Your task is to output every record exactly as it is given.

* STUDY MATERIAL:
::::

-- ==== Sys2Proof/Tests/Slice0.lean ====
section
/-! SUPPORT. The model's own tests: the well-formedness checks with a term each refuses, one or two steps of every
command against what its rule says, and for every statement with hypotheses the concrete states and operands that meet
them, at a boundary of each clause. Expected values are worked by hand from the rules named. -/

namespace Sys2Proof.Tests
open Sys2Proof Sys2Proof.Machine

set_option Elab.async false

/-! ## Small states -/

/-- Setup values: rings of 16 places, burst timeout 100 us, starvation limit 3. -/
def values : SetupValues where
  baseU := 0x2000
  sizeU := 16
  baseB := 0x4000
  sizeB := 16
  completionBase := 0x8000
  completionSize := 16
  refMhz := 20
  burstTimeout := 100
  starvationLimit := 3

/-- The part set up and in device state `d`, everything else as after reset. -/
def inState (d : DeviceState) : State :=
  { State.reset with
    dev := { Device.reset with
      resetAsserted := false, state := d, setup := some values, setupAddress := 0x1000, enable := true }
    tb := { running := true, refMhz := some 20, us := 0, ms := 0 }
    cins := Vector.replicate 8 { CountInput.reset with accepted := some false }
    cpo := { Poster.reset with phase := true } }

def ready : State := inState .active

/-- A 64-byte record of the kind, tag 7, with the body's bytes from offset 16 on (11.7.1). -/
def record (kind : Nat) (body : List Nat) : List Byte :=
  leBytes 2 kind ++ leBytes 2 0 ++ leBytes 4 7 ++ leBytes 8 0 ++ body.map (BitVec.ofNat 8) ++
    List.replicate (48 - body.length) 0

/-- Ring U holds the record. -/
def holding (b : List Byte) (s : State) : State :=
  { s with ringU := { s.ringU with tail := 1, holder := some b } }

/-- The state a command answers. -/
def after (c : Instr) (s : State) : State :=
  match exec c s with
  | .next t => t
  | .fault _ => s
  | .refused _ => s

/-- The completions waiting, as status and details. -/
def answers (s : State) : List (Status × Nat × Nat) :=
  s.cpo.queue.map fun c => (c.status, c.detailA.toNat, c.detailB.toNat)

/-- What a record is answered with, right after its dispatch. -/
def answer (c : Instr) (b : List Byte) (s : State) : List (Status × Nat × Nat) := answers (after c (holding b s))

/-- 16 columns by 8 rows, depth 1, 1 lane, rows of 4 us, one blank row, drive mode FRAME. -/
def smallConfig : PanelConfig where
  width := 16
  height := 8
  depth := 1
  lanes := 1
  rowTime := 4
  blankRows := 1
  windowFirst := 0
  windowLast := 7
  driveMode := .frame
  driveRows := none
  spreadA := 0
  spreadB := 0

def smallFrame : Frame where
  kind := .ordinary
  first := 0
  last := 7
  startPhase := .a
  invisible := []
  rowsDone := 0
  elapsed := 0

/-- A configured port in the panel state. -/
def portIn (x : PanelState) (f : Option Frame) : Port :=
  { Port.reset with config := some smallConfig, state := x, frame := f }

/-- ACTIVE, with panel 0 configured and in the panel state. -/
def withPanel (x : PanelState) (f : Option Frame) : State := ready.setPort 0 (portIn x f)

def ticket (n : Word) : Ticket where
  tag := 7
  kind := 0x20
  ring := .u
  take := n

/-- A list entry of take number `n`: 8 by 2 pixels at (0, 0), 2 bytes of cost. -/
def entry (kind : EntryKind) (x : EntryState) (slots : Option (List (Fin 24))) (n : Word) : Entry where
  ticket := ticket n
  kind := kind
  rect := { x := 0, y := 0, w := 8, h := 2 }
  state := x
  slots := slots
  address := some 0x10000
  stride := some 64
  shade := some 1
  cost := 2
  commitFrame := none

/-- A fetch of the 2 bytes of an entry of take number 1. -/
def fetch (done : Nat) : Operation where
  owner := .entry 0 .u 1
  write := false
  address := 0x10000
  stride := 64
  rowBytes := 1
  rows := 2
  slots := [0]
  done := done

/-- A transfer in flight for the requester, with the timeout just due. -/
def flightOf (r : Requester) (write : Bool) (length : Nat) : Flight where
  requester := r
  write := write
  address := 0x10000
  length := length
  data := []
  elapsed := 100
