-- ==== Sys2Proof/Machine/Core.lean ====
section
/-! DEFINITION. The machine behind the host's interface. -/

def Sys2Proof.core : Host.Core :=
  { State := Sys2Proof.Machine.State, Fault := Sys2Proof.Machine.Fault,
    Refusal := Sys2Proof.Machine.Refusal, step := Sys2Proof.Machine.step,
    reset := Sys2Proof.Machine.State.reset }
end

::::

* SOLVED EXERCISE:
-- ==== Sys2Proof/Tests/Slice0.lean ====
section
/-! SUPPORT. The model's own tests: the well-formedness checks with a term each refuses, one or two steps of every
command against what its rule says, and for every statement with hypotheses the concrete states and operands that meet
them, at a boundary of each clause. Expected values are worked by hand from the rules named. -/

namespace Sys2Proof.Tests
open Sys2Proof Sys2Proof.Machine

set_option Elab.async false

/-! ## Small states -/

/-- Setup values: rings of 16 places, burst timeout 100 us, starvation limit 3. -/
def values : SetupValues where
  baseU := 0x2000
  sizeU := 16
  baseB := 0x4000
  sizeB := 16
  completionBase := 0x8000
  completionSize := 16
  refMhz := 20
  burstTimeout := 100
  starvationLimit := 3

/-- The part set up and in device state `d`, everything else as after reset. -/
def inState (d : DeviceState) : State :=
  { State.reset with
    dev := { Device.reset with
      resetAsserted := false, state := d, setup := some values, setupAddress := 0x1000, enable := true }
    tb := { running := true, refMhz := some 20, us := 0, ms := 0 }
    cins := Vector.replicate 8 { CountInput.reset with accepted := some false }
    cpo := { Poster.reset with phase := true } }

def ready : State := inState .active

/-- A 64-byte record of the kind, tag 7, with the body's bytes from offset 16 on (11.7.1). -/
def record (kind : Nat) (body : List Nat) : List Byte :=
  leBytes 2 kind ++ leBytes 2 0 ++ leBytes 4 7 ++ leBytes 8 0 ++ body.map (BitVec.ofNat 8) ++
    List.replicate (48 - body.length) 0

/-- Ring U holds the record. -/
def holding (b : List Byte) (s : State) : State :=
  { s with ringU := { s.ringU with tail := 1, holder := some b } }

/-- The state a command answers. -/
def after (c : Instr) (s : State) : State :=
  match exec c s with
  | .next t => t
  | .fault _ => s
  | .refused _ => s

/-- The completions waiting, as status and details. -/
def answers (s : State) : List (Status × Nat × Nat) :=
  s.cpo.queue.map fun c => (c.status, c.detailA.toNat, c.detailB.toNat)

/-- What a record is answered with, right after its dispatch. -/
def answer (c : Instr) (b : List Byte) (s : State) : List (Status × Nat × Nat) := answers (after c (holding b s))

/-- 16 columns by 8 rows, depth 1, 1 lane, rows of 4 us, one blank row, drive mode FRAME. -/
def smallConfig : PanelConfig where
  width := 16
  height := 8
  depth := 1
  lanes := 1
  rowTime := 4
  blankRows := 1
  windowFirst := 0
  windowLast := 7
  driveMode := .frame
  driveRows := none
  spreadA := 0
  spreadB := 0

def smallFrame : Frame where
  kind := .ordinary
  first := 0
  last := 7
  startPhase := .a
  invisible := []
  rowsDone := 0
  elapsed := 0

/-- A configured port in the panel state. -/
def portIn (x : PanelState) (f : Option Frame) : Port :=
  { Port.reset with config := some smallConfig, state := x, frame := f }

/-- ACTIVE, with panel 0 configured and in the panel state. -/
def withPanel (x : PanelState) (f : Option Frame) : State := ready.setPort 0 (portIn x f)

def ticket (n : Word) : Ticket where
  tag := 7
  kind := 0x20
  ring := .u
  take := n

/-- A list entry of take number `n`: 8 by 2 pixels at (0, 0), 2 bytes of cost. -/
def entry (kind : EntryKind) (x : EntryState) (slots : Option (List (Fin 24))) (n : Word) : Entry where
  ticket := ticket n
  kind := kind
  rect := { x := 0, y := 0, w := 8, h := 2 }
  state := x
  slots := slots
  address := some 0x10000
  stride := some 64
  shade := some 1
  cost := 2
  commitFrame := none

/-- A fetch of the 2 bytes of an entry of take number 1. -/
def fetch (done : Nat) : Operation where
  owner := .entry 0 .u 1
  write := false
  address := 0x10000
  stride := 64
  rowBytes := 1
  rows := 2
  slots := [0]
  done := done

/-- A transfer in flight for the requester, with the timeout just due. -/
def flightOf (r : Requester) (write : Bool) (length : Nat) : Flight where
  requester := r
  write := write
  address := 0x10000
  length := length
  data := []
  elapsed := 100
-- ==== Sys2Proof/Machine/Core.lean ====
section
/-! DEFINITION. The machine behind the host's interface. -/

def Sys2Proof.core : Host.Core :=
  { State := Sys2Proof.Machine.State, Fault := Sys2Proof.Machine.Fault,
    Refusal := Sys2Proof.Machine.Refusal, step := Sys2Proof.Machine.step,
    reset := Sys2Proof.Machine.State.reset }
end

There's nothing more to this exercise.